**Assignment**. Copy every line from the material below that holds "true".

----------

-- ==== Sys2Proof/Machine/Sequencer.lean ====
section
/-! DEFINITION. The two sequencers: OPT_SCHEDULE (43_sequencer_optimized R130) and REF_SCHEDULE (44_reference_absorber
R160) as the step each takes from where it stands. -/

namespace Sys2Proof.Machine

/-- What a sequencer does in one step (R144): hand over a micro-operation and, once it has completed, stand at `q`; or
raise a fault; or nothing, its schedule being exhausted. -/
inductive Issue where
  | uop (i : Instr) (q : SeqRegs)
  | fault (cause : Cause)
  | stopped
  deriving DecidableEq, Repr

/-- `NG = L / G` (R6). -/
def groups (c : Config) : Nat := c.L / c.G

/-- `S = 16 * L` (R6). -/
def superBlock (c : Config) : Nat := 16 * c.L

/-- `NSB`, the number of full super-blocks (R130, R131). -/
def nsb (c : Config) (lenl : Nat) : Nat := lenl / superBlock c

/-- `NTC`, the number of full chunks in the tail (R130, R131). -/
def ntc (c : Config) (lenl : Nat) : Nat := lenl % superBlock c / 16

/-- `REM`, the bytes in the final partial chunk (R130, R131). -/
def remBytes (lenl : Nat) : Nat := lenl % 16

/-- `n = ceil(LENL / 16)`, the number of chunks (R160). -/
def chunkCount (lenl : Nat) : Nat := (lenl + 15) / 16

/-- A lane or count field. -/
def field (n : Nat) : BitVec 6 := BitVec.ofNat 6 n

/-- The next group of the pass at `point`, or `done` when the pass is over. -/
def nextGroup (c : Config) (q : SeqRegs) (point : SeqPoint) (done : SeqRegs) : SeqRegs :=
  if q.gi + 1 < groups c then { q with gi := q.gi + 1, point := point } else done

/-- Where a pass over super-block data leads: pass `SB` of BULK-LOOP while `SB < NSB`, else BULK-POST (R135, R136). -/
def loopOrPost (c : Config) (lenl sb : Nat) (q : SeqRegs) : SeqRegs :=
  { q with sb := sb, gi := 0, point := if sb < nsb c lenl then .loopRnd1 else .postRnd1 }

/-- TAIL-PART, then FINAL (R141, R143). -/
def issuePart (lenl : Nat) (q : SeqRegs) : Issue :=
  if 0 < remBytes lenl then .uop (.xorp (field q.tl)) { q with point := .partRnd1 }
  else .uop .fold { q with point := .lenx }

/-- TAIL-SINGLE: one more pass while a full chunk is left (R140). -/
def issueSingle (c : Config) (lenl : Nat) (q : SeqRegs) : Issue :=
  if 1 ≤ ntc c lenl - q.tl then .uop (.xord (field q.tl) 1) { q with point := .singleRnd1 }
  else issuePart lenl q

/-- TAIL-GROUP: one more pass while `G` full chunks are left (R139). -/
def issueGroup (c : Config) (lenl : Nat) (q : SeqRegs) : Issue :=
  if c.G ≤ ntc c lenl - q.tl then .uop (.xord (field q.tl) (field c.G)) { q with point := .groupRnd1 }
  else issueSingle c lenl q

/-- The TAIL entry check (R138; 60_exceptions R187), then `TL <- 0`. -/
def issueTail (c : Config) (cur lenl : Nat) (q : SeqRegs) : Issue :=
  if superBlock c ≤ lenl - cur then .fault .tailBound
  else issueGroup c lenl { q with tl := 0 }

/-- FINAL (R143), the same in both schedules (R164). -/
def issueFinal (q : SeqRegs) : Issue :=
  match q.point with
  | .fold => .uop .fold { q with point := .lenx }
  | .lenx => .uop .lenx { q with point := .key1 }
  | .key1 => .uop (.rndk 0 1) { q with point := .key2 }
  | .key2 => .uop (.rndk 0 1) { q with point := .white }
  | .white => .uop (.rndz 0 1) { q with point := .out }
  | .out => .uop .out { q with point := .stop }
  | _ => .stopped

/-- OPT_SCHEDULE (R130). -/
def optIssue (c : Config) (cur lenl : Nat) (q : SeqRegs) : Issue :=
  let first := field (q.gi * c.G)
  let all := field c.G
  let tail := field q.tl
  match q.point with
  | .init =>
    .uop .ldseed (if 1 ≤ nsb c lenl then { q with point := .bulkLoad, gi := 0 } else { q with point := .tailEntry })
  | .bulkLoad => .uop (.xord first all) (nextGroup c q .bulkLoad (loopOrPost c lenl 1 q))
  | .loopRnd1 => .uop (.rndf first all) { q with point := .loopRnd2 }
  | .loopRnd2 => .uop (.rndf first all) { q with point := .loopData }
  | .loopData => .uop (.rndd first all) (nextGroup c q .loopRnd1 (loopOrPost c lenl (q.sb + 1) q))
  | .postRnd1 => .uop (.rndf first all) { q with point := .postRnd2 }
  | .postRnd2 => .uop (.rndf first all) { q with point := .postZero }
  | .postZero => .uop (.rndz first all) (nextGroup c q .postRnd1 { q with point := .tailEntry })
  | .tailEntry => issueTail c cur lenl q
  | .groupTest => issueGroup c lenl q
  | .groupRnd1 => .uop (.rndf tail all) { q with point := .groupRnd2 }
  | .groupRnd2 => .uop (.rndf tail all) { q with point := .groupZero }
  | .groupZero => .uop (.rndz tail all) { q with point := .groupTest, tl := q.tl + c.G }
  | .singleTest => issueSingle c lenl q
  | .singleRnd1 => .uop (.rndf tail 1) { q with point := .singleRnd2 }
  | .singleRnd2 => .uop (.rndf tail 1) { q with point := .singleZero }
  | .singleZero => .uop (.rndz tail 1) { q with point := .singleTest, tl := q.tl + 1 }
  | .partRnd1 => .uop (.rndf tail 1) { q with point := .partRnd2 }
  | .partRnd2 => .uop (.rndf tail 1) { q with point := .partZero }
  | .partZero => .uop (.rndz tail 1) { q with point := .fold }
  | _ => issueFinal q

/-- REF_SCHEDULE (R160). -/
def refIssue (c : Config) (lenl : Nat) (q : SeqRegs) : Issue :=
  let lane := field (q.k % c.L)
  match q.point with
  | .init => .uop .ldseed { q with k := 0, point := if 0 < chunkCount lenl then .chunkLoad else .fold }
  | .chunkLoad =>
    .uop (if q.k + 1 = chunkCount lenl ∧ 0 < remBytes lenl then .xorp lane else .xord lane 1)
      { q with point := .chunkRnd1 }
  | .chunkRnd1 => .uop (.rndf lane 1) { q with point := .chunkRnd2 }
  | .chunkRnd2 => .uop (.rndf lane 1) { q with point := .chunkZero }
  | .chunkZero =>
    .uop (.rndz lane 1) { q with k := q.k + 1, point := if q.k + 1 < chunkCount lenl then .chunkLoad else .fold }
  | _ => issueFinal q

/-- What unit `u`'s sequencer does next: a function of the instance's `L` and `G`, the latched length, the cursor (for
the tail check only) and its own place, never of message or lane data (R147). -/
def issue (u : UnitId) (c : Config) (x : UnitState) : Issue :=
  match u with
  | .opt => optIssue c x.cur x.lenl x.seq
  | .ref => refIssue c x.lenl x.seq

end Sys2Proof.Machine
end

----------

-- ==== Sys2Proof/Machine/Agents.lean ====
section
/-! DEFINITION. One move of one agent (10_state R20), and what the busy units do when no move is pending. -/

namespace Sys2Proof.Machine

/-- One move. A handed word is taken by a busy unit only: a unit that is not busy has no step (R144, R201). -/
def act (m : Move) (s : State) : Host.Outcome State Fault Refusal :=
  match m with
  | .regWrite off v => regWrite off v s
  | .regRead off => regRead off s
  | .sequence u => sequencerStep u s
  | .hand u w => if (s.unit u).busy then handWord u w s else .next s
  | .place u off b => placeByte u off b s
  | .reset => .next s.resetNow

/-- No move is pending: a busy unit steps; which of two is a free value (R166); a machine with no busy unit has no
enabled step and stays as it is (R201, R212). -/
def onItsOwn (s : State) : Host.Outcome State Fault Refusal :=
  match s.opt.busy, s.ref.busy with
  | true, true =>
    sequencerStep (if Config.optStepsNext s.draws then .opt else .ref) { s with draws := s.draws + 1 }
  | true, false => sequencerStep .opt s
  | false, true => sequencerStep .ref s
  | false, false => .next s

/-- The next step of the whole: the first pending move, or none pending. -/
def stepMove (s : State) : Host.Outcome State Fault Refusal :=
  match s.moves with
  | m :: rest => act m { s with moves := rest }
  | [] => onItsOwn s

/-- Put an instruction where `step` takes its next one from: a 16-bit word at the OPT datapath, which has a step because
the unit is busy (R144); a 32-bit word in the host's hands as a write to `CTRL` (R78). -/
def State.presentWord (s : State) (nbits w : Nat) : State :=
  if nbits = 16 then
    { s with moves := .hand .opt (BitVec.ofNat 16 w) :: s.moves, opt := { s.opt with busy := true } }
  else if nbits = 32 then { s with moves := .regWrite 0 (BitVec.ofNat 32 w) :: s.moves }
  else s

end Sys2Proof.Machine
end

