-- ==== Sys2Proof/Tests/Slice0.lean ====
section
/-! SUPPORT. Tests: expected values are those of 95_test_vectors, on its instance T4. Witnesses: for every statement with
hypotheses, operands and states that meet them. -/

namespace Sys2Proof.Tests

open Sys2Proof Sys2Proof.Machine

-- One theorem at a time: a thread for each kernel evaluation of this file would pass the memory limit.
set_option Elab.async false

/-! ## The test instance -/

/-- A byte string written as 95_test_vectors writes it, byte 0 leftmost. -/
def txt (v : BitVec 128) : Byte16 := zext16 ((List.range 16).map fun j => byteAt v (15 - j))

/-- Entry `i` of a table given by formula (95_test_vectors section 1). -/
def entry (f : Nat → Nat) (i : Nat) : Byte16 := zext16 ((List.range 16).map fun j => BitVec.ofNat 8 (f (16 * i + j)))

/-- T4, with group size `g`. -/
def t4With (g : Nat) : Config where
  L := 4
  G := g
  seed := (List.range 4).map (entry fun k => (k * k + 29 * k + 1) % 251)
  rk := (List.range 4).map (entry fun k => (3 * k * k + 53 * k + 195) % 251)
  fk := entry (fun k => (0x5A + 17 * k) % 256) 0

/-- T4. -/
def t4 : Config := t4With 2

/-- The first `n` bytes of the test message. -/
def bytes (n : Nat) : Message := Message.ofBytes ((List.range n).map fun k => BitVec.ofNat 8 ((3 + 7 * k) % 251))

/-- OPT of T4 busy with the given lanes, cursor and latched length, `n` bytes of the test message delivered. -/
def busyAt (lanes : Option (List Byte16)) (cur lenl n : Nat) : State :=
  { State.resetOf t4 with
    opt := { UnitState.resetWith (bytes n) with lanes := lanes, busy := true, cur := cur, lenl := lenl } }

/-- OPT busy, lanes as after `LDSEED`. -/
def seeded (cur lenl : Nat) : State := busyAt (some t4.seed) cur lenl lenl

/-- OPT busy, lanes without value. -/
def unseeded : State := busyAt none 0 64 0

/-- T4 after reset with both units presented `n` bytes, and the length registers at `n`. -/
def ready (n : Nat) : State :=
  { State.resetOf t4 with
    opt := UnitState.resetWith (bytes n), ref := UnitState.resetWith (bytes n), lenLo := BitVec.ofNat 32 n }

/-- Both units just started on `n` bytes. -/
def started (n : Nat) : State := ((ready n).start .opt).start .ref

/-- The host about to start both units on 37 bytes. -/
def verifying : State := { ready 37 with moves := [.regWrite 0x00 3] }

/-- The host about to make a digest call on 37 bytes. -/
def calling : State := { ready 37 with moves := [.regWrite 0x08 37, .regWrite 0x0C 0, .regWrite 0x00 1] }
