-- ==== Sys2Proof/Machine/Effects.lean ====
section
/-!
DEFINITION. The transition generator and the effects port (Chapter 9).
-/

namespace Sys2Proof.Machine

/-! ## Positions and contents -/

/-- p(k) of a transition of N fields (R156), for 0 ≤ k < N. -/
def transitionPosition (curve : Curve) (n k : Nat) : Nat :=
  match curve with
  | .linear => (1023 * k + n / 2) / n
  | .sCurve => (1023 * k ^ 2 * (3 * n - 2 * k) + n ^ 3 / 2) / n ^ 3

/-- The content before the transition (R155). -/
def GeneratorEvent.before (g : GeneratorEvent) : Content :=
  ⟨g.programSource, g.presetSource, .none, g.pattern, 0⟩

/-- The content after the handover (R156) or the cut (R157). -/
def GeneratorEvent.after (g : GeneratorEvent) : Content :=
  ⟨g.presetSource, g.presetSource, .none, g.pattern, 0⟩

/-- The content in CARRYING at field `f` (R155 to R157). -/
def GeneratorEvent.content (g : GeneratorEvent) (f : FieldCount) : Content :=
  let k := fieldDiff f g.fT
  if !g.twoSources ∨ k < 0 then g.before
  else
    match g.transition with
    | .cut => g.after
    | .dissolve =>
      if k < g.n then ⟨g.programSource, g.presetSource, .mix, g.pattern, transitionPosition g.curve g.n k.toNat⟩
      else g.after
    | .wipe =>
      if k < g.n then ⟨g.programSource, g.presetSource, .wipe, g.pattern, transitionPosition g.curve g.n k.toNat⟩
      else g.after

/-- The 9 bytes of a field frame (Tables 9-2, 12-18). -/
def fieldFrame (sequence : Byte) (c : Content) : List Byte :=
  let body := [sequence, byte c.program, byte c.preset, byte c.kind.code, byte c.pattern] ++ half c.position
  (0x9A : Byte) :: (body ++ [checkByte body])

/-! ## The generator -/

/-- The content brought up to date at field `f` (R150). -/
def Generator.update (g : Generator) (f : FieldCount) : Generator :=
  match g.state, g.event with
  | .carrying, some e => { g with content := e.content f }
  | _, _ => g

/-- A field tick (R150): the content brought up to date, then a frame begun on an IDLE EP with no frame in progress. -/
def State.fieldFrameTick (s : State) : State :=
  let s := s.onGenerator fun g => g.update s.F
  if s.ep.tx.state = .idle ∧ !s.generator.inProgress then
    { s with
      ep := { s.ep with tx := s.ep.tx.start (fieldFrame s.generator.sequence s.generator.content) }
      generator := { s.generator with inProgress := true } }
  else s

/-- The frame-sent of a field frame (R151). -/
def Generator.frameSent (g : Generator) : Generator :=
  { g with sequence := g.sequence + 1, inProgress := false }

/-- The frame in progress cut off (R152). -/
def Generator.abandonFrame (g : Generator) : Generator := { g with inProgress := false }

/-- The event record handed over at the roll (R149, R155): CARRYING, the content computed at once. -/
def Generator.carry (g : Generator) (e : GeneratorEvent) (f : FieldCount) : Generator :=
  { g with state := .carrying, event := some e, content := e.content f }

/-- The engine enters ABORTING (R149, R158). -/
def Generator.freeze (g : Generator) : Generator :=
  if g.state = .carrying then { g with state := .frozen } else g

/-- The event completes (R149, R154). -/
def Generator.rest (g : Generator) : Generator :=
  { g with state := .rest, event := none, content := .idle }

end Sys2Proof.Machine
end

----------

**Reply**.
  | true, true =>
  | true, false => sequencerStep .opt s
  | false, true => sequencerStep .ref s
    { s with moves := .hand .opt (BitVec.ofNat 16 w) :: s.moves, opt := { s.opt with busy := true } }
    opt := { UnitState.resetWith (bytes n) with lanes := lanes, busy := true, cur := cur, lenl := lenl } }
      generator := { s.generator with inProgress := true } }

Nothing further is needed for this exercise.